Bei alltäglichen kürzeren Strecken fährt man ausschließlich mit Strom, ohne dass der Verbrennungsmotor überhaupt zum Einsatz kommt. Auf längeren Reisen übernimmt dieser Motor die Rolle eines mobilen Schnellladegeräts, das mit herkömmlichem Kraftstoff betrieben wird. Fahrzeuge mit verlängerter Reichweite verbinden so die Laufruhe eines Elektromotors mit der Reichweite klassischer Benzin- oder Dieselfahrzeuge.

Warum wächst das Interesse an diesen Fahrzeugen plötzlich so stark?

Der Grundgedanke dahinter ist keineswegs neu. Vor einigen Jahren experimentierten Hersteller wie Fisker mit dem Modell Karma oder BMW mit einer Reichweitenverlängerer-Version des i3 mit ähnlichen Konzepten. Damals blieb das Interesse eher gering — hohe Preise und eine verhaltene Reaktion der Öffentlichkeit bremsten den Erfolg.

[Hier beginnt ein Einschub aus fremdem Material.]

-- ==== Sys2Proof/Machine/Dispatch.lean ====
section
/-! DEFINITION. The meaning of every command: one arm per constructor of `Instr`. -/

namespace Sys2Proof.Machine

-- The meaning of a command in a state; each meaning runs the execution procedure (R124) itself.
def exec (i : Instr) (s : State) : Host.Outcome State Fault Refusal :=
  match i with
  | .nop => Sys2Proof.Machine.execNop s
  | .wrreg reg imm16 => Sys2Proof.Machine.execWrreg reg imm16 s
  | .rdreg reg => Sys2Proof.Machine.execRdreg reg s
  | .calcDims => Sys2Proof.Machine.execCalc s
  | .beginLoad => Sys2Proof.Machine.execBegin s
  | .push p => Sys2Proof.Machine.execPush p s
  | .encode => Sys2Proof.Machine.execEncode s
  | .rdband b idx => Sys2Proof.Machine.execRdband b idx s
  | .srst => Sys2Proof.Machine.execSrst s

end Sys2Proof.Machine
end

Die heutige Marktsituation ist jedoch grundlegend anders.

Die Angst vor leerer Batterie verschwindet einfach nicht

Viele Fahrer schreckt noch immer die Vorstellung, auf der Autobahn mit einer leeren Batterie liegen zu bleiben, während die nächste Ladestation kilometerweit entfernt ist. Rein elektrische Fahrzeuge lösen bei bestimmten Fahrergruppen die größte Unsicherheit aus:

  • Bei jenen, die regelmäßig sehr lange Strecken zurücklegen.
  • Bei Besitzern ohne Möglichkeit zum nächtlichen Laden zu Hause.
  • Bei Bewohnern von Regionen mit unzureichender Ladeinfrastruktur.

Ein EREV-Fahrzeug kann einen Großteil dieser Sorgen zuverlässig zerstreuen. Sinkt die Akkuanzeige gegen null, hält man einfach an der nächsten Tankstelle, füllt den Tank und fährt entspannt noch hunderte Kilometer weiter. Einige aktuelle Modelle mit dieser Technologie rühmen sich einer kombinierten Reichweite von bis zu erstaunlichen 1.500 Kilometern bei regelmäßigem Nachtanken. Für Vielfahrer und Reisende ist das ein außerordentlich starkes Argument.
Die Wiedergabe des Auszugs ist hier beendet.